*** Available data ***
-- ==== Sys2Proof/Tests/Slice0.lean ====
section
/-! SUPPORT. Tests of one step each, their expected values taken from the spec (95_test_vectors.md and the examples of the
rules), and for every statement with hypotheses a witness that meets them, at the boundary of each clause. -/

namespace Sys2Proof.Tests

open Sys2Proof.Machine

set_option Elab.async false -- one theorem at a time, so that the check's threads do not pile up behind a kernel run

/-! ### Helpers -/

/-- The next state of an answer, none where it stops. -/
def nextOf : Answer → Option State
  | .next s => some s
  | .fault _ => none
  | .refused _ => none

/-- The answer is a next state with a property. -/
def goesTo (a : Answer) (p : State → Bool) : Bool := (nextOf a).any p

/-- The answer is a next state. -/
def goesOn (a : Answer) : Bool := (nextOf a).isSome

/-- A byte sequence as one number, the first byte most significant. -/
def beNat (b : Bytes) : Nat := b.foldl (fun n v => 256 * n + v.toNat) 0

/-- "key". -/
def keyText : Bytes := [0x6b, 0x65, 0x79]

/-- "The quick brown fox jumps over the lazy dog". -/
def foxText : Bytes :=
  [ 0x54, 0x68, 0x65, 0x20, 0x71, 0x75, 0x69, 0x63, 0x6b, 0x20, 0x62, 0x72, 0x6f, 0x77, 0x6e, 0x20, 0x66, 0x6f, 0x78,
    0x20, 0x6a, 0x75, 0x6d, 0x70, 0x73, 0x20, 0x6f, 0x76, 0x65, 0x72, 0x20, 0x74, 0x68, 0x65, 0x20, 0x6c, 0x61, 0x7a,
    0x79, 0x20, 0x64, 0x6f, 0x67 ]

/-- "passwd" and "salt". -/
def passwdText : Bytes := [0x70, 0x61, 0x73, 0x73, 0x77, 0x64]

def saltText : Bytes := [0x73, 0x61, 0x6c, 0x74]

/-- The reset state with an operand in `IN0`. -/
def with0 (b : Bytes) : State :=
  { State.reset with IN0 := Memory.writeBytes [] 0 b, LEN0 := BitVec.ofNat 64 b.length }

/-- The reset state with the operands of a `DERIVE`. -/
def derivation (p s : Bytes) (c dkLen : Nat) : State :=
  { with0 p with
    IN1 := Memory.writeBytes [] 0 s, LEN1 := BitVec.ofNat 64 s.length, C := BitVec.ofNat 64 c
    DKLEN := BitVec.ofNat 64 dkLen }

/-- The context of an empty key (95_test_vectors.md 2.1). -/
def bare : LiveCtx := ⟨⟨rep 0x36 64⟩, ⟨rep 0x5c 64⟩⟩

/-- The context of the key "key" (R115, example). -/
def keyed : LiveCtx := ⟨⟨[0x5d, 0x53, 0x4f] ++ rep 0x36 61⟩, ⟨[0x37, 0x39, 0x25] ++ rep 0x5c 61⟩⟩

/-- Four slots: 0 LIVE, 1 EMPTY, 2 SPENT, 3 LIVE. -/
def slots4 : State := { with0 keyText with ctx := [.live keyed, .empty, .spent, .live bare] }

/-- A primitive whose digest is always zero: the statements over every primitive hold of it too. -/
def flat : HashPrimitive := ⟨fun _ => Z 32, none⟩

/-- An engine in a phase, one block of 32 bytes and two iterations, seeded with an empty passphrase and salt. -/
def engine (p : Phase) : State :=
  { State.reset with phase := p, base := .live bare, i := 1, j := 1, blocks := 1, C := 2, DKLEN := 32 }

/-! ### Well-formedness: each check refuses an ill-formed term -/

theorem test_wf_refuses_hseed_16 : (Instr.hseed 16).wf = false := by decide
theorem test_wf_refuses_hupdate_16 : (Instr.hupdate 16).wf = false := by decide
theorem test_wf_refuses_hfinal_16 : (Instr.hfinal 16).wf = false := by decide
theorem test_wf_refuses_hclone_destination_16 : (Instr.hclone 16 0).wf = false := by decide
theorem test_wf_refuses_hclone_source_16 : (Instr.hclone 0 16).wf = false := by decide

/-! ### Decoding, from the bit patterns of R72 -/

/-- `00000001 dddd 0000`. -/
theorem test_decode_hseed : decode 0b0000000101010000 = .instr (.hseed 5) := by decide
/-- `00000010 dddd 0000`. -/
theorem test_decode_hupdate : decode 0b0000001011100000 = .instr (.hupdate 14) := by decide
/-- `00000011 dddd 0000`. -/
theorem test_decode_hfinal : decode 0b0000001100010000 = .instr (.hfinal 1) := by decide
/-- `00000100 dddd ssss`. -/
theorem test_decode_hclone : decode 0b0000010011010010 = .instr (.hclone 13 2) := by decide
/-- `00010000 0000 0000`. -/
theorem test_decode_derive : decode 0b0001000000000000 = .instr .derive := by decide
/-- R75: a set index field that the format does not use is illegal. -/
theorem test_decode_unused_field :
    decode 0x0101 = .illegal (.unusedFieldSet 0x01) ∧ decode 0x1010 = .illegal (.unusedFieldSet 0x10) := by decide
/-- R75: the other operation codes are reserved. -/
theorem test_decode_reserved_op :
    decode 0x0000 = .illegal (.reservedOp 0x00) ∧ decode 0x0500 = .illegal (.reservedOp 0x05) := by decide

/-! ### One step of each command -/

/-- R115, example. -/
theorem test_hseed_key : goesTo (exec (.hseed 0) (with0 keyText)) (fun t =>
    decide (t.slot 0 = .live keyed ∧ t.slot 1 = .empty ∧ t.kbuf = Z 64 ∧ t.klen = 0 ∧ t.pad = Z 64 ∧ t.ERR = 0)) = true := by
  decide +kernel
***
▸ Exercise details
Could you reproduce, exactly, every line above from the line with "with0 p with" to the line with "def bare : LiveCtx", and no other line? Both ends count.

▸ Problem solution
  { with0 p with
    IN1 := Memory.writeBytes [] 0 s, LEN1 := BitVec.ofNat 64 s.length, C := BitVec.ofNat 64 c
    DKLEN := BitVec.ofNat 64 dkLen }

/-- The context of an empty key (95_test_vectors.md 2.1). -/
def bare : LiveCtx := ⟨⟨rep 0x36 64⟩, ⟨rep 0x5c 64⟩⟩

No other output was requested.